Einstein-ish notation

$\sum_{k} A_{ijk} \cdot B_{ikl} = A_{ijk} B_{ikl} = C_{ijl}$


                        c = tf.einsum("ijk,ikl->ijl", a, b)

Keep $i$, $j$, $l$ (appear on $C_{ijl})$
Sum over $k$ (doesn't appear on $C_{ijl}$)

Automatic differentiation

\[\begin{aligned} y(x) & = x^2 & \frac{\delta y}{\delta x}(x) & = 2x \\ y(3) & = 9 & \frac{\delta y}{\delta x}(3) & = 6 \end{aligned} \]


                        x = tf.constant(3)
                        with tf.GradientTape() as tape:
                            y = x ** 2 # 9

                        print(tape.gradient(y, x)) # 6

2. Neural Networks

Input $x_i$, output $y_j$, weight matrix $W_{ij}$
Supervised learning: adjust $W$ to minimize error on dataset

\[\begin{aligned} y_{j} & = W_{ij} x_{i} & \mbox{(Matrix multiplication)}\\ y_{j} & = W_{ij} x_{i} + c_{j} & \mbox{(+ Bias)}\\ y_{bj} & = W_{ij} x_{bi} + c_{j} & \mbox{(+ Batch dimension)}\\ y_{bj} & = f(W_{ij} x_{bi} + c_{j}) & \mbox{(+ Activation function)} \end{aligned} \]
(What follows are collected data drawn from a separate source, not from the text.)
-- ==== Sys2Proof/Laws/Memory.lean ====
section
/-! SUPPORT. Laws of the byte memories: every operation keeps the canonical form; a read after a write gives the byte at
its address and leaves every other alone. -/

namespace Sys2Proof.Machine

theorem Memory.wfFrom_write (a : Nat) (v : Byte) : ∀ {m : Memory} {lo : Nat}, lo ≤ a → Memory.wfFrom lo m = true →
    Memory.wfFrom lo (Memory.write m a v) = true
  | [], lo, ha, _ => by simp [Memory.write, Memory.wfFrom, ha]
  | (b, w) :: m, lo, ha, hm => by
    simp only [Memory.wfFrom, Bool.and_eq_true, decide_eq_true_eq] at hm
    unfold Memory.write
    split
    · simp only [Memory.wfFrom, Bool.and_eq_true, decide_eq_true_eq]
      exact ⟨ha, by omega, hm.2⟩
    · split
      · subst ‹a = b›
        simpa [Memory.wfFrom] using hm
      · simp only [Memory.wfFrom, Bool.and_eq_true, decide_eq_true_eq]
        exact ⟨hm.1, Memory.wfFrom_write a v (by omega) hm.2⟩

/-- A write keeps the canonical form. -/
theorem Memory.wf_write {m : Memory} (h : Memory.wf m = true) (a : Nat) (v : Byte) :
    Memory.wf (Memory.write m a v) = true := Memory.wfFrom_write a v (Nat.zero_le a) h

theorem Memory.wf_writeRun (v : Byte) : ∀ (n : Nat) {m : Memory} (a : Nat), Memory.wf m = true →
    Memory.wf (Memory.writeRun m a n v) = true
  | 0, _, _, h => h
  | n + 1, _, a, h => Memory.wf_writeRun v n (a + 1) (Memory.wf_write h a v)

theorem Memory.wf_writeBytes : ∀ (bs : List Byte) {m : Memory} (a : Nat), Memory.wf m = true →
    Memory.wf (Memory.writeBytes m a bs) = true
  | [], _, _, h => h
  | b :: bs, _, a, h => Memory.wf_writeBytes bs (a + 1) (Memory.wf_write h a b)

theorem Memory.wf_nil : Memory.wf [] = true := rfl

/-- The canonical form holds after reset. -/
theorem Memory.wf_reset : Memory.wf State.reset.inMem = true ∧ Memory.wf State.reset.outMem = true := ⟨rfl, rfl⟩

/-- Right after reset every byte of either memory is its power-on byte (70_reset_and_hazards.md R282, log 3). -/
theorem Memory.read_reset (sp : Space) (a : Nat) :
    Memory.read sp State.reset.inMem a = Config.powerOnByte sp a
      ∧ Memory.read sp State.reset.outMem a = Config.powerOnByte sp a := ⟨rfl, rfl⟩

/-- Every other address reads as before a write. -/
theorem Memory.read_write_ne {sp : Space} {a x : Nat} (h : x ≠ a) (v : Byte) : ∀ m : Memory,
    Memory.read sp (Memory.write m a v) x = Memory.read sp m x
  | [] => by simp [Memory.write, Memory.read, Ne.symm h]
  | (b, w) :: m => by
    unfold Memory.write
    split
    · simp [Memory.read, Ne.symm h]
    · split
      · subst ‹a = b›; simp [Memory.read, Ne.symm h]
      · simp [Memory.read, Memory.read_write_ne h v m]

theorem Memory.read_write_self {sp : Space} (a : Nat) (v : Byte) : ∀ m : Memory,
    Memory.read sp (Memory.write m a v) a = v
  | [] => by simp [Memory.write, Memory.read]
  | (b, w) :: m => by
    unfold Memory.write
    split
    · simp [Memory.read]
    · split
      · simp [Memory.read]
      · simp [Memory.read, Ne.symm ‹¬a = b›, Memory.read_write_self a v m]

/-- Read after write. -/
theorem Memory.read_write {sp : Space} (m : Memory) (a : Nat) (v : Byte) (x : Nat) :
    Memory.read sp (Memory.write m a v) x = if x = a then v else Memory.read sp m x := by
  split
  · subst ‹x = a›; exact Memory.read_write_self x v m
  · exact Memory.read_write_ne ‹_› v m

theorem Memory.read_writeRun {sp : Space} (v : Byte) (x : Nat) : ∀ (n : Nat) (m : Memory) (a : Nat),
    Memory.read sp (Memory.writeRun m a n v) x = if a ≤ x ∧ x < a + n then v else Memory.read sp m x
  | 0, m, a => by simp only [Memory.writeRun]; rw [if_neg (by omega)]
  | n + 1, m, a => by
    rw [Memory.writeRun, Memory.read_writeRun v x n, Memory.read_write]
    by_cases h1 : a + 1 ≤ x ∧ x < a + 1 + n
    · rw [if_pos h1, if_pos (by omega)]
    · rw [if_neg h1]
      by_cases h2 : x = a
      · rw [if_pos h2, if_pos (by omega)]
      · rw [if_neg h2, if_neg (by omega)]

/-- The addresses a run does not cover read as before. -/
theorem Memory.read_writeRun_outside {sp : Space} {x : Nat} (v : Byte) (n : Nat) (m : Memory) (a : Nat)
    (h : x < a ∨ a + n ≤ x) : Memory.read sp (Memory.writeRun m a n v) x = Memory.read sp m x := by
  rw [Memory.read_writeRun, if_neg (by omega)]

/-- A written memory lists no address but those listed before and the one written. -/
theorem Memory.mem_write {a : Nat} {v : Byte} {e : Host.Cell} : ∀ {m : Memory}, e ∈ Memory.write m a v →
    e.1 = a ∨ e ∈ m
  | [], h => by simp_all [Memory.write]
  | (b, w) :: m, h => by
    unfold Memory.write at h
    split at h
    · rcases List.mem_cons.1 h with rfl | h
      · exact .inl rfl
      · exact .inr h
    · split at h
      · rcases List.mem_cons.1 h with rfl | h
        · exact .inl rfl
        · exact .inr (List.mem_cons_of_mem _ h)
      · rcases List.mem_cons.1 h with rfl | h
        · exact .inr List.mem_cons_self
        · exact (Memory.mem_write h).imp id (List.mem_cons_of_mem _)

theorem Memory.mem_writeRun {v : Byte} {e : Host.Cell} : ∀ {n : Nat} {m : Memory} {a : Nat},
    e ∈ Memory.writeRun m a n v → (a ≤ e.1 ∧ e.1 < a + n) ∨ e ∈ m
  | 0, _, _, h => .inr h
  | n + 1, m, a, h => by
    rcases Memory.mem_writeRun (n := n) h with h | h
    · exact .inl (by omega)
    · rcases Memory.mem_write h with h | h
      · exact .inl (by omega)
      · exact .inr h

end Sys2Proof.Machine
end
$z_{bj} = W_{ij} x_{bi} + c_{j}$

$y_{bj} = f(z_{bj}) = relu(z_{bj})$


                            def dense(x, w, c):
                                z = tf.matmul(w, x) + c
                                # or z = tf.einsum("ij,bi->bj", w, x) + c

                                y = tf.nn.relu(z)
                                return y
                            
                            # x has shape [batch, in_units]
                            w = tf.Variable(tf.random.normal([x.shape[1], 10]))
                            c = tf.Variable(tf.zeros([10]))

                            with tf.GradientTape() as tape:
                                y = dense(x, w, c)
                            dy_dw = tape.gradient(y, w)

Keras - Layers as objects


                        # Layer contains variables.
                        # Returns relu(Wx + c) when called.
                        dense_layer = tf.keras.layers.Dense(
                            units=10, activation="relu"
                        )
                        
                        # x has shape [batch, in_units]
                        y = dense_layer(x)

                        # Can reuse layer without creating new variables
                        v = dense_layer(u)

Point-cloud Classification


                        network = Sequential([
                            Dense(units=64, activation="relu"),
                            Dense(units=64, activation="relu"),
                            Dense(units=40, activation="softmax")
                        ])
                        # loss: term to be minimized
                        network.compile(loss="categorical_crossentropy",
                                        optimizer="Adam")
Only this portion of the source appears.